**GIVEN RECORDS**.

- - - -

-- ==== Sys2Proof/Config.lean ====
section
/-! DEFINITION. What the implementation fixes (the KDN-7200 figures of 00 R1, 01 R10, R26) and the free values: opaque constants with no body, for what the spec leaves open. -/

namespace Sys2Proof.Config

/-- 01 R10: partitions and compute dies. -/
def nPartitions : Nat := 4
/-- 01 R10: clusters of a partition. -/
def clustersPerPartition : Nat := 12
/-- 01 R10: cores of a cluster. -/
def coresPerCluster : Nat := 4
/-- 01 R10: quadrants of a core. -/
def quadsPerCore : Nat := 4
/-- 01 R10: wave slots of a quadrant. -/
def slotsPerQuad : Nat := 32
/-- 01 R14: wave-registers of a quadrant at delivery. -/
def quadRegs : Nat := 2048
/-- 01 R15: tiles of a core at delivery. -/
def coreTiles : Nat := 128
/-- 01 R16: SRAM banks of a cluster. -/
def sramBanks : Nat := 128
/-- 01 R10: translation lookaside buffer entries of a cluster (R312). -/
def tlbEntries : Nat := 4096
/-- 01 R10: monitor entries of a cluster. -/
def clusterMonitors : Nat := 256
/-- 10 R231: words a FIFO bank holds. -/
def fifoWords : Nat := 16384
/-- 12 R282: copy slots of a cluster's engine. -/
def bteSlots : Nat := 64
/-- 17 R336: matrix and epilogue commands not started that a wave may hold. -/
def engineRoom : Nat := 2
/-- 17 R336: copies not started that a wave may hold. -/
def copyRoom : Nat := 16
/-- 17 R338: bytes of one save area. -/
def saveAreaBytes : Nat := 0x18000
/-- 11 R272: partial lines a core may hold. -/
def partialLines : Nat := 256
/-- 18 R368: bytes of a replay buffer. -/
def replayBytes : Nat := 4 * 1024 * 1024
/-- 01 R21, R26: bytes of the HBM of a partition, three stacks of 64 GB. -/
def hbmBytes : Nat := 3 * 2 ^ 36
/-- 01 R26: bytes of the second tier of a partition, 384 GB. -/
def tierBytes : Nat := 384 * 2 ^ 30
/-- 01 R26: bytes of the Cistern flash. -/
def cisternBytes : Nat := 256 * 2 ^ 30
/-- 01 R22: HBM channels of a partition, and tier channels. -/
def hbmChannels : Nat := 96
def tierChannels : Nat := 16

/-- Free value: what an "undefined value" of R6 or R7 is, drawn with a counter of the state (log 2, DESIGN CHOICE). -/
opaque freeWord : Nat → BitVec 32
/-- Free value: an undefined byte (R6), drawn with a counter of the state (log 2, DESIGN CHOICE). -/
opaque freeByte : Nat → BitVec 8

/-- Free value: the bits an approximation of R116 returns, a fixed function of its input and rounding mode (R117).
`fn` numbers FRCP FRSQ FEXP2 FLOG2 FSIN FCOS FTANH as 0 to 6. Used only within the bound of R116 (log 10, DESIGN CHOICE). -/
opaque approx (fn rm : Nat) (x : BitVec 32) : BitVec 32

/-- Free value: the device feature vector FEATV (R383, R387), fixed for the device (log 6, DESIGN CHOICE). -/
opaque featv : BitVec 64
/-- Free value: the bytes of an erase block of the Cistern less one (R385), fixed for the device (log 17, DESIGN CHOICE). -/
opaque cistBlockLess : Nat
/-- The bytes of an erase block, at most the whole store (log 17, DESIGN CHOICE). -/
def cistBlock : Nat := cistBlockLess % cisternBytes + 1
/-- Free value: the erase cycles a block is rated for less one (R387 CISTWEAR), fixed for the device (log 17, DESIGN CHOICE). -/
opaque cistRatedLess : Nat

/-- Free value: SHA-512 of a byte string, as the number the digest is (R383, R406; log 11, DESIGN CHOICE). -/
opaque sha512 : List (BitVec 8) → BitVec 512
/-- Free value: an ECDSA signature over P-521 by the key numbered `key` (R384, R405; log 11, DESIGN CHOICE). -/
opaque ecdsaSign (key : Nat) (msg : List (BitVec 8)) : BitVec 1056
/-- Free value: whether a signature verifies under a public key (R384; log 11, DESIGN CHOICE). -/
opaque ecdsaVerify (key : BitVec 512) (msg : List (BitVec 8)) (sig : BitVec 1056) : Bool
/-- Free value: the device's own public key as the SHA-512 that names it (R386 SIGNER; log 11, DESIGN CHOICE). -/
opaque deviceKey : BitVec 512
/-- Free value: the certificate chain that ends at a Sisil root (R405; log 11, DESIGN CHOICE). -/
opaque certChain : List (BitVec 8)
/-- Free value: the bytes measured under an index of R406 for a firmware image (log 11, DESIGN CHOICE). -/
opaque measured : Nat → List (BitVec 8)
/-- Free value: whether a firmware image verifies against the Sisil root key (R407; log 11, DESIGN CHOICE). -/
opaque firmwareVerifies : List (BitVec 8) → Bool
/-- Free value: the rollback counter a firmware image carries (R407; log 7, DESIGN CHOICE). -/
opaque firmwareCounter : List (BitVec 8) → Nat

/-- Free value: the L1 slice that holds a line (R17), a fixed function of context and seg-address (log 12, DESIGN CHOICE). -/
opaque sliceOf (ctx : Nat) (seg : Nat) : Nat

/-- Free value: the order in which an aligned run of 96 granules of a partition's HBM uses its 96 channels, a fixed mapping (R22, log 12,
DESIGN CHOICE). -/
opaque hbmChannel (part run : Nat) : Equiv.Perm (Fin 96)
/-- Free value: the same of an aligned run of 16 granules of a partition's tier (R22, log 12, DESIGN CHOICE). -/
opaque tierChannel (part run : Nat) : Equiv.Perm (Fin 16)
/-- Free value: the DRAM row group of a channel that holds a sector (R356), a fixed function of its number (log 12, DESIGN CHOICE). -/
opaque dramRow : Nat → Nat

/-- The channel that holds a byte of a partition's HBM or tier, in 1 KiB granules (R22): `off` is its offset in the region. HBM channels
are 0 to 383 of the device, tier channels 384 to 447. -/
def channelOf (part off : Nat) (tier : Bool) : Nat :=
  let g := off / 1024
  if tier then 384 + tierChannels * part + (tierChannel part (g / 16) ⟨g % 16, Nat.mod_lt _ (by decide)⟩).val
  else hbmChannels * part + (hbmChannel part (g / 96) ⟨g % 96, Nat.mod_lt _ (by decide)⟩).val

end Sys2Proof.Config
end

- - - -

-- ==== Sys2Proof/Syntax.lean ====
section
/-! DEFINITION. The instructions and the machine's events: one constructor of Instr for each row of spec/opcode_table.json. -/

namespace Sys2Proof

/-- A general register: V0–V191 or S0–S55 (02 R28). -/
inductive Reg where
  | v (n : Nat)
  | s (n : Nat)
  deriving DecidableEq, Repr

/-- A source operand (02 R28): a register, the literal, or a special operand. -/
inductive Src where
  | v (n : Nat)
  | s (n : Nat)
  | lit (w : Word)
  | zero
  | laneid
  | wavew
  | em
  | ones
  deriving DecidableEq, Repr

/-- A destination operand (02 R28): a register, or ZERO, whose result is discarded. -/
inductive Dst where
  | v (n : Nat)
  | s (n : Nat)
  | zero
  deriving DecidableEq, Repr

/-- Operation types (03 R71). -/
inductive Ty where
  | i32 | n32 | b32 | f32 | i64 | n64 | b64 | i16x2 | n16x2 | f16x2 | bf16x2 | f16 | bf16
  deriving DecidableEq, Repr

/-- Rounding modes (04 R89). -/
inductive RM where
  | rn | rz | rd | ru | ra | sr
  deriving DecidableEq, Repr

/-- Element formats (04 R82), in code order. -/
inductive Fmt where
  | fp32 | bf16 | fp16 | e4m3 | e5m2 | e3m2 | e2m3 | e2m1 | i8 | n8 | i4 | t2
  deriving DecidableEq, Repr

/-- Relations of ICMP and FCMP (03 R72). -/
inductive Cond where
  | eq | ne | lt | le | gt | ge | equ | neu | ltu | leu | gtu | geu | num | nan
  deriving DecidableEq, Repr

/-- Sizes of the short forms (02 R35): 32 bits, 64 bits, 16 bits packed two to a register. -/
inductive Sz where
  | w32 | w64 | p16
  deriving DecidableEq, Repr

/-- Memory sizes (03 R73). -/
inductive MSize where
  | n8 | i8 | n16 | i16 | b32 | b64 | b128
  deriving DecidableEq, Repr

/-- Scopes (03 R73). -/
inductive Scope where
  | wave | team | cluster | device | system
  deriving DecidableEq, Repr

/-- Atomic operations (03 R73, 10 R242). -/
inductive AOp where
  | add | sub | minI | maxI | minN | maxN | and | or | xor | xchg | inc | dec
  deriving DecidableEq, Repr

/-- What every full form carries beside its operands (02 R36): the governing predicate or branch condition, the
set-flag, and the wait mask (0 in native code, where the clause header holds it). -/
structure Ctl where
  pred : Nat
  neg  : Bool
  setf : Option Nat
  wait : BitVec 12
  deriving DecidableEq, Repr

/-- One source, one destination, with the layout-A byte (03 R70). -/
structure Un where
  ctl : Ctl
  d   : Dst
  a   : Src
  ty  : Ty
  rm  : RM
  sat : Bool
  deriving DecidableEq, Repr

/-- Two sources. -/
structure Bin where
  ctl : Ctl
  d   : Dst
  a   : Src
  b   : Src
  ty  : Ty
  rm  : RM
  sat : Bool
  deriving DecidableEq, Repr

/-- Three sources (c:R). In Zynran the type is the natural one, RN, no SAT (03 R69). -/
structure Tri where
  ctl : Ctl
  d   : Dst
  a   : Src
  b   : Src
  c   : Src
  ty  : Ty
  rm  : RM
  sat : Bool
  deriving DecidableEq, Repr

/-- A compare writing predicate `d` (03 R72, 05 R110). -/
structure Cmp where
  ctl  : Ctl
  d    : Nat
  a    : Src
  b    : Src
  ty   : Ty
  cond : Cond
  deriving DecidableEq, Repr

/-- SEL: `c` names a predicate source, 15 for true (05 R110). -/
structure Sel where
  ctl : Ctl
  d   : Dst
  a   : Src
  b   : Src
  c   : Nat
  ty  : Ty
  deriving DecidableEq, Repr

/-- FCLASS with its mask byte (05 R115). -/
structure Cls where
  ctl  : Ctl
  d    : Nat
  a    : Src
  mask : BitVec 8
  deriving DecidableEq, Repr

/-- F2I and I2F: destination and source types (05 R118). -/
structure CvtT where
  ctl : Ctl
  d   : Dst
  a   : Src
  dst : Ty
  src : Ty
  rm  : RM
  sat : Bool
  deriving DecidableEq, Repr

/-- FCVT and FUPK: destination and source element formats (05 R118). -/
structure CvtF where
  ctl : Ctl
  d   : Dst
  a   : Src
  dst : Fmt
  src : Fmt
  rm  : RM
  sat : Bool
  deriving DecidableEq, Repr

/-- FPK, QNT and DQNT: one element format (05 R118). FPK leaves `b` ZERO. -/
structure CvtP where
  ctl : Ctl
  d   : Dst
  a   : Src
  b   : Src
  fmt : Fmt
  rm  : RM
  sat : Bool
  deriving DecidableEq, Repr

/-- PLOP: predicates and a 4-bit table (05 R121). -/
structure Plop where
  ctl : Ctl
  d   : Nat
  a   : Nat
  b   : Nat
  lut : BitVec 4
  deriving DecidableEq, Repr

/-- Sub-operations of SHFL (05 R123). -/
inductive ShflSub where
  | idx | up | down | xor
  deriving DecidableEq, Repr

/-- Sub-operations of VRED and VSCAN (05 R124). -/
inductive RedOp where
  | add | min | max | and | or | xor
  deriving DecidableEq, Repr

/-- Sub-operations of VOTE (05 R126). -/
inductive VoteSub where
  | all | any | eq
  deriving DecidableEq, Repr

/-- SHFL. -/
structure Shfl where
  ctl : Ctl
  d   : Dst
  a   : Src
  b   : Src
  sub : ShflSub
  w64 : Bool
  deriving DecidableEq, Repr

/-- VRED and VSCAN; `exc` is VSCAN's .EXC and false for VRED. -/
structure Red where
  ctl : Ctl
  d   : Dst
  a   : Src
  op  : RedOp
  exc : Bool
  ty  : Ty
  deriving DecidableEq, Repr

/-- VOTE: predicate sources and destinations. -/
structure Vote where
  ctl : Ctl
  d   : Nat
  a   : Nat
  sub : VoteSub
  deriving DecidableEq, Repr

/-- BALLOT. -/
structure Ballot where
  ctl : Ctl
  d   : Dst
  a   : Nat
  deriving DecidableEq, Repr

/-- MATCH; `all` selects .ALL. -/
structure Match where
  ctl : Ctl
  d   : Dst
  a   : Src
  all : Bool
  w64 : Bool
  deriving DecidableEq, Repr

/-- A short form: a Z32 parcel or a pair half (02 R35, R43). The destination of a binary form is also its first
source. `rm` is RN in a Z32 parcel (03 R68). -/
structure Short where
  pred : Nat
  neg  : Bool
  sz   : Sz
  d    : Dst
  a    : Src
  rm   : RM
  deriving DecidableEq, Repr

- - - -

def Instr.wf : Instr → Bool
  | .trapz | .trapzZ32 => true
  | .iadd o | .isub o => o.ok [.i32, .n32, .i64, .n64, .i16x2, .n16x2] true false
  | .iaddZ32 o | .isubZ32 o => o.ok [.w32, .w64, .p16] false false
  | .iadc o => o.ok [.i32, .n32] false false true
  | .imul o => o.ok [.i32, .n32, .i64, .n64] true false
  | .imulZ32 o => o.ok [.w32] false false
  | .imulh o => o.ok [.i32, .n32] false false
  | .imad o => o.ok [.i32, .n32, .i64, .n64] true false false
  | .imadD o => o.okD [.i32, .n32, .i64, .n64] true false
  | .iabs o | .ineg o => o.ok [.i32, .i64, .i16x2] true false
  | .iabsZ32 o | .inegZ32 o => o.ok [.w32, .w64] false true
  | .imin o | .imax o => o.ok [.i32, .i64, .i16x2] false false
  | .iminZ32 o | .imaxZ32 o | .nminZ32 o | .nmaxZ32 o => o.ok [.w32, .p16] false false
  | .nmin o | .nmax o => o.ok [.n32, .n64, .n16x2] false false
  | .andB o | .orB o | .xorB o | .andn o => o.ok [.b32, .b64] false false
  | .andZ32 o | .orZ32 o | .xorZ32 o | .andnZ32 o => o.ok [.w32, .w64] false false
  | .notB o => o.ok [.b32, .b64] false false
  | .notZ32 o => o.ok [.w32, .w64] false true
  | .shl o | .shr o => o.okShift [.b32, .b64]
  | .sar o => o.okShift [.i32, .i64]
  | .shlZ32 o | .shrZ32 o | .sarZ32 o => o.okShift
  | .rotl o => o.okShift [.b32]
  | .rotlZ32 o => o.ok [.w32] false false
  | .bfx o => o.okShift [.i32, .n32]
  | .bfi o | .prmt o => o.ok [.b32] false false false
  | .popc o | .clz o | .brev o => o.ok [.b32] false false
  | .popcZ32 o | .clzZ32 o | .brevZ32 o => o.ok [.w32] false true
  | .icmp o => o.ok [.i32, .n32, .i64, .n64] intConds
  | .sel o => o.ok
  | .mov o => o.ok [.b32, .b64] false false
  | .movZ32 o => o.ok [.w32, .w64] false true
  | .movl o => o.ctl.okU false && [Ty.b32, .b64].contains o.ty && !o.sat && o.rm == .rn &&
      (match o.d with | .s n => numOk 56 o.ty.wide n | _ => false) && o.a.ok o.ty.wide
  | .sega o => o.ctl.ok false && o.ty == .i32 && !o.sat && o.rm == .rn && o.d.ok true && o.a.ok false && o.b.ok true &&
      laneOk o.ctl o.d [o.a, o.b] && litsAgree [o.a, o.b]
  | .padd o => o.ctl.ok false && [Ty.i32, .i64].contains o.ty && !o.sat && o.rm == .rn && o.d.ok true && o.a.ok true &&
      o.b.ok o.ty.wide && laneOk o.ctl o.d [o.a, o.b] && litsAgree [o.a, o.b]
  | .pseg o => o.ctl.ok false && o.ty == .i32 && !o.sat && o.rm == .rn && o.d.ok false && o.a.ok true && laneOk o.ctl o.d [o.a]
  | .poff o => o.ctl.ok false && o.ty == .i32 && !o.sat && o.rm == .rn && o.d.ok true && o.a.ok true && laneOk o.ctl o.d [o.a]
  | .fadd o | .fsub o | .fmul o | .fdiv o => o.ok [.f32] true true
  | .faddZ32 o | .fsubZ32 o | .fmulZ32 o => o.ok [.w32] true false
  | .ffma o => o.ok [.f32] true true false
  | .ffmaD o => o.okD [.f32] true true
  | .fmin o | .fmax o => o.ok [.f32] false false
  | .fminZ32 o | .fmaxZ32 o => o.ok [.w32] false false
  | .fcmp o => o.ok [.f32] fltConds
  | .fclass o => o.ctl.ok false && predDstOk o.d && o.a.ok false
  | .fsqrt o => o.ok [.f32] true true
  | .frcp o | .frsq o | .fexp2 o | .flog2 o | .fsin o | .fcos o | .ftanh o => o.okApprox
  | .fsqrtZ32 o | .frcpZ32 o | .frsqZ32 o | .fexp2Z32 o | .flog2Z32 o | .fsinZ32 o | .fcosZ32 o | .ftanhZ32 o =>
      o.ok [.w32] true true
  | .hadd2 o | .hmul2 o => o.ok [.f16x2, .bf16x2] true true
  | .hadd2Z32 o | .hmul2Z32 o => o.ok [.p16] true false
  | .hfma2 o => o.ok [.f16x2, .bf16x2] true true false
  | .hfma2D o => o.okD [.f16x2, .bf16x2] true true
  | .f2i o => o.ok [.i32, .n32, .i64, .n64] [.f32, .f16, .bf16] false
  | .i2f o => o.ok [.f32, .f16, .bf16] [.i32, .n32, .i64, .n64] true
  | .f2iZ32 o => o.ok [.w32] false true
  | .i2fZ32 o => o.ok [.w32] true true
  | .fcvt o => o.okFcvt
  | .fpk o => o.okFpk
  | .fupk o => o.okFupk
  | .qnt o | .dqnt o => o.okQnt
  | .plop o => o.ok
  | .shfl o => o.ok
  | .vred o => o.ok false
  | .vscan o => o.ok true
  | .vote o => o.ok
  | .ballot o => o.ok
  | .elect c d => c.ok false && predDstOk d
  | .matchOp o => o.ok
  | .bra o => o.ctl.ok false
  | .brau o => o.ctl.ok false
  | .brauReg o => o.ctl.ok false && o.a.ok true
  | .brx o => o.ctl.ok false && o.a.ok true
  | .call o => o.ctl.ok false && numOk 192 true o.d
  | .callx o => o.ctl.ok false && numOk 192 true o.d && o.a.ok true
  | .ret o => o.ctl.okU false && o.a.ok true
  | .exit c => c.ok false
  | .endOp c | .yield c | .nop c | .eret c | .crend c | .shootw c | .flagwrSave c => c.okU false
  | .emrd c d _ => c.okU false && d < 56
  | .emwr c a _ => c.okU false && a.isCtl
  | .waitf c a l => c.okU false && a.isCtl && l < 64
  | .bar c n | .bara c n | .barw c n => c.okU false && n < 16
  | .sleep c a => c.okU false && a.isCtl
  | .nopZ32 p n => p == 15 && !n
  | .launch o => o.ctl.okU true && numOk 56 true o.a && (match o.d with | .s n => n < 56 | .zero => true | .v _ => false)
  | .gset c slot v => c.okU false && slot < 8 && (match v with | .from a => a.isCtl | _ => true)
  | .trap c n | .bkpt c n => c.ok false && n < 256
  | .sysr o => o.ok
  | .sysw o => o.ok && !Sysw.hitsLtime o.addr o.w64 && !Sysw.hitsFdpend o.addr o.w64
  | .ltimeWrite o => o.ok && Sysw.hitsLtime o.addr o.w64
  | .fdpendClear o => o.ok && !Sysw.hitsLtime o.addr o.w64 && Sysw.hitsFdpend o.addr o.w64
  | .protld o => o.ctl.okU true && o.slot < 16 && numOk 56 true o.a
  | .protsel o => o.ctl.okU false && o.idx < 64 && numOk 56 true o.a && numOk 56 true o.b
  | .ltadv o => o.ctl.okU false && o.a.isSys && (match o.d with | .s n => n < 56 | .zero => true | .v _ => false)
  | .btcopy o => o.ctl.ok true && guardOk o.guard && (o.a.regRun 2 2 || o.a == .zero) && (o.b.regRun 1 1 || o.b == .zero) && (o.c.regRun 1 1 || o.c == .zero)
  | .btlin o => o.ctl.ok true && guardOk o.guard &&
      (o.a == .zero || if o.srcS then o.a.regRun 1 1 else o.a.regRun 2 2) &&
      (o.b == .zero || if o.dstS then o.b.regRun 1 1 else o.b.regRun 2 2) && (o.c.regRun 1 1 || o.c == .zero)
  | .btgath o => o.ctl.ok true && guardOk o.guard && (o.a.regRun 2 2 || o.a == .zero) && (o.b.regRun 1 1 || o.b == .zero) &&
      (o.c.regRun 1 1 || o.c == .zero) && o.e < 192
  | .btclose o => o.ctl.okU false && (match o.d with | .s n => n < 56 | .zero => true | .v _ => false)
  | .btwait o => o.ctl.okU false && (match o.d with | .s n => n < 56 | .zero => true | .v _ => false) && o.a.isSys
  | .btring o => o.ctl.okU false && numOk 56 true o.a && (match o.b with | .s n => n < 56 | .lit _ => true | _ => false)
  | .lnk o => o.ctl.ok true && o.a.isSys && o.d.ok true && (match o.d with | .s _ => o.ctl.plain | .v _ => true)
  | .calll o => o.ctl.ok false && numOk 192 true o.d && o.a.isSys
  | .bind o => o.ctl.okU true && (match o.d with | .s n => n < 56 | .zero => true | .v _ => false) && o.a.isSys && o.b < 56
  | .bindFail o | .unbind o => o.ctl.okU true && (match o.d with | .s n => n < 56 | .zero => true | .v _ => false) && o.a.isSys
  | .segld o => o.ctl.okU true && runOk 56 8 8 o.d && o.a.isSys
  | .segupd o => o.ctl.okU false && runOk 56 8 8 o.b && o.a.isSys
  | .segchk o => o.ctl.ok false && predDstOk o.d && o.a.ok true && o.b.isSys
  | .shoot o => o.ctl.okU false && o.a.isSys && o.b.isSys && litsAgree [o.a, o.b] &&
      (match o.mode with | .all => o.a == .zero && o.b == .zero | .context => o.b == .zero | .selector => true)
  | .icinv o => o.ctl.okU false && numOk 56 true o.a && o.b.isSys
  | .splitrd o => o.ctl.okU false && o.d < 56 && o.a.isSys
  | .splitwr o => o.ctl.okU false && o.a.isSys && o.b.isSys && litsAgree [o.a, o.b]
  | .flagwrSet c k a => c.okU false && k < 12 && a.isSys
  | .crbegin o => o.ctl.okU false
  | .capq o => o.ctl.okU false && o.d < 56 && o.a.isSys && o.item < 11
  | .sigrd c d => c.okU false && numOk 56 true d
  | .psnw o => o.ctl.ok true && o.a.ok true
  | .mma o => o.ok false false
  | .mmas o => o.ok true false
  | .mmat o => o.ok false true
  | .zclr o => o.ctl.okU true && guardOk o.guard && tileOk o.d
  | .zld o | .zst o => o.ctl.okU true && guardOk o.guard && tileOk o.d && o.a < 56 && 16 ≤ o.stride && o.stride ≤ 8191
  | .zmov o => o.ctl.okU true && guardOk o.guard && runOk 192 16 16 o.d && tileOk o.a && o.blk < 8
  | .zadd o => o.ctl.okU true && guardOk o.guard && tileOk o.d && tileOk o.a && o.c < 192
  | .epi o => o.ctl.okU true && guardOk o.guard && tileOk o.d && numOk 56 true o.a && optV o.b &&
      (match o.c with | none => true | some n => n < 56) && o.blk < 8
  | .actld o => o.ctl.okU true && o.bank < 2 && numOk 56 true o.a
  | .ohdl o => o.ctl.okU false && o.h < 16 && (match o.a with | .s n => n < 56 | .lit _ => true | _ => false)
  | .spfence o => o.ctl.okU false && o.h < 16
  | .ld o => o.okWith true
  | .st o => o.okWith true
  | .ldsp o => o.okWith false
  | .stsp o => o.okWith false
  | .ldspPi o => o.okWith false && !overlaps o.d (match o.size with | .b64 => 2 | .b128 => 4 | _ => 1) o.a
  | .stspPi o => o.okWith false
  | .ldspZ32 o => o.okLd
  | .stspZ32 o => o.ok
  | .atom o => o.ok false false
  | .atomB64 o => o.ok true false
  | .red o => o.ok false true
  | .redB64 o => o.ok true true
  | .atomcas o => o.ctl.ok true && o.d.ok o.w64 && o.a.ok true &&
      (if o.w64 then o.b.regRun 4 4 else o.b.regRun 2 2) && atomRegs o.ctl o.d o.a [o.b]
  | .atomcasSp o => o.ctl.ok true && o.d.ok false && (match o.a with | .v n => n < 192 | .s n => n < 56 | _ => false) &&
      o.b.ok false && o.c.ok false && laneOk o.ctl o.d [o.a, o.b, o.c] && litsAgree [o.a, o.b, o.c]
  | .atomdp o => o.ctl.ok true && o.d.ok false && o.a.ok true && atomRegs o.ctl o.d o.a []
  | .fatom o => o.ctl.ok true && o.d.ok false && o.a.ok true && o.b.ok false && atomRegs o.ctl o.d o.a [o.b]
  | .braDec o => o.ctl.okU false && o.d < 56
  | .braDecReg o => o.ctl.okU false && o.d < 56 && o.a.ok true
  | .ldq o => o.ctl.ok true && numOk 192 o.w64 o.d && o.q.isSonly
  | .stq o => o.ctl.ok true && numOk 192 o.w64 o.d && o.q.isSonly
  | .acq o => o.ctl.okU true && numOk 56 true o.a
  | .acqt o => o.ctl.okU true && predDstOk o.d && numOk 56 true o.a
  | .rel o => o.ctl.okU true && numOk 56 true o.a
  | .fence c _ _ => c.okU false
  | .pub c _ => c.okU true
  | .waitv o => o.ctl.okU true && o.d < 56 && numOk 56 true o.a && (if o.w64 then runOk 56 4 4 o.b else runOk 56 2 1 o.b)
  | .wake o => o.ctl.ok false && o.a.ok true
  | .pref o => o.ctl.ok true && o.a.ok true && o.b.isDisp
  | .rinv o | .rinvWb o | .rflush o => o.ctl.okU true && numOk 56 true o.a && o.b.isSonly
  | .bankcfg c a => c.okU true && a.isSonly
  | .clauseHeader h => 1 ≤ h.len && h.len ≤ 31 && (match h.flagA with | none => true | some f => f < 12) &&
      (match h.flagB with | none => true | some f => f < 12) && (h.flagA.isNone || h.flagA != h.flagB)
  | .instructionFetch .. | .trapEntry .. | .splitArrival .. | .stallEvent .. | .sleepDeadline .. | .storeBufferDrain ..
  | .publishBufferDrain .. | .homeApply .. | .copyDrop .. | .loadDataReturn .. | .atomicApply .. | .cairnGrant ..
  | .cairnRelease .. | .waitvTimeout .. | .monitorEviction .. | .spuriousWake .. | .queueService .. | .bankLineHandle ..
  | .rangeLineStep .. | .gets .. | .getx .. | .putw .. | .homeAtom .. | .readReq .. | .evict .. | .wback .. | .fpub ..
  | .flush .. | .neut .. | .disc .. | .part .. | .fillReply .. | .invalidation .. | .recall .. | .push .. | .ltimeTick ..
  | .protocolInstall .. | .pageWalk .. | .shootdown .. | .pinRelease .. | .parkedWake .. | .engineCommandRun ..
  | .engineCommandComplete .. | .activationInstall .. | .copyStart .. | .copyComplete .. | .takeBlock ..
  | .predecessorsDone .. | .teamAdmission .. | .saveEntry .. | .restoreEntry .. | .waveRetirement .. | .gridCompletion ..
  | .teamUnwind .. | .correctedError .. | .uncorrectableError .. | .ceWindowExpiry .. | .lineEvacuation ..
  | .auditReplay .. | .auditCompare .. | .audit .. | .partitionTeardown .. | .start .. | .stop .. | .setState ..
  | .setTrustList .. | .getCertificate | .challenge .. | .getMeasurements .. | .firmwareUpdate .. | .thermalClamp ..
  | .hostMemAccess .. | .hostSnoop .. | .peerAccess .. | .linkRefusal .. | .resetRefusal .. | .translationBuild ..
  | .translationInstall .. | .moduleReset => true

- - - -

In the records above, the line with "o => o.okFpk" marks the start and the line with "o.w64 && Sysw.hitsFdpend o.addr o.w64" marks the end; copy that stretch exactly, both lines included, and nothing else.

  | .fpk o => o.okFpk
  | .fupk o => o.okFupk
  | .qnt o | .dqnt o => o.okQnt
  | .plop o => o.ok
  | .shfl o => o.ok
  | .vred o => o.ok false
  | .vscan o => o.ok true
  | .vote o => o.ok
  | .ballot o => o.ok
  | .elect c d => c.ok false && predDstOk d
  | .matchOp o => o.ok
  | .bra o => o.ctl.ok false
  | .brau o => o.ctl.ok false
  | .brauReg o => o.ctl.ok false && o.a.ok true
  | .brx o => o.ctl.ok false && o.a.ok true
  | .call o => o.ctl.ok false && numOk 192 true o.d
  | .callx o => o.ctl.ok false && numOk 192 true o.d && o.a.ok true
  | .ret o => o.ctl.okU false && o.a.ok true
  | .exit c => c.ok false
  | .endOp c | .yield c | .nop c | .eret c | .crend c | .shootw c | .flagwrSave c => c.okU false
  | .emrd c d _ => c.okU false && d < 56
  | .emwr c a _ => c.okU false && a.isCtl
  | .waitf c a l => c.okU false && a.isCtl && l < 64
  | .bar c n | .bara c n | .barw c n => c.okU false && n < 16
  | .sleep c a => c.okU false && a.isCtl
  | .nopZ32 p n => p == 15 && !n
  | .launch o => o.ctl.okU true && numOk 56 true o.a && (match o.d with | .s n => n < 56 | .zero => true | .v _ => false)
  | .gset c slot v => c.okU false && slot < 8 && (match v with | .from a => a.isCtl | _ => true)
  | .trap c n | .bkpt c n => c.ok false && n < 256
  | .sysr o => o.ok
  | .sysw o => o.ok && !Sysw.hitsLtime o.addr o.w64 && !Sysw.hitsFdpend o.addr o.w64
  | .ltimeWrite o => o.ok && Sysw.hitsLtime o.addr o.w64
  | .fdpendClear o => o.ok && !Sysw.hitsLtime o.addr o.w64 && Sysw.hitsFdpend o.addr o.w64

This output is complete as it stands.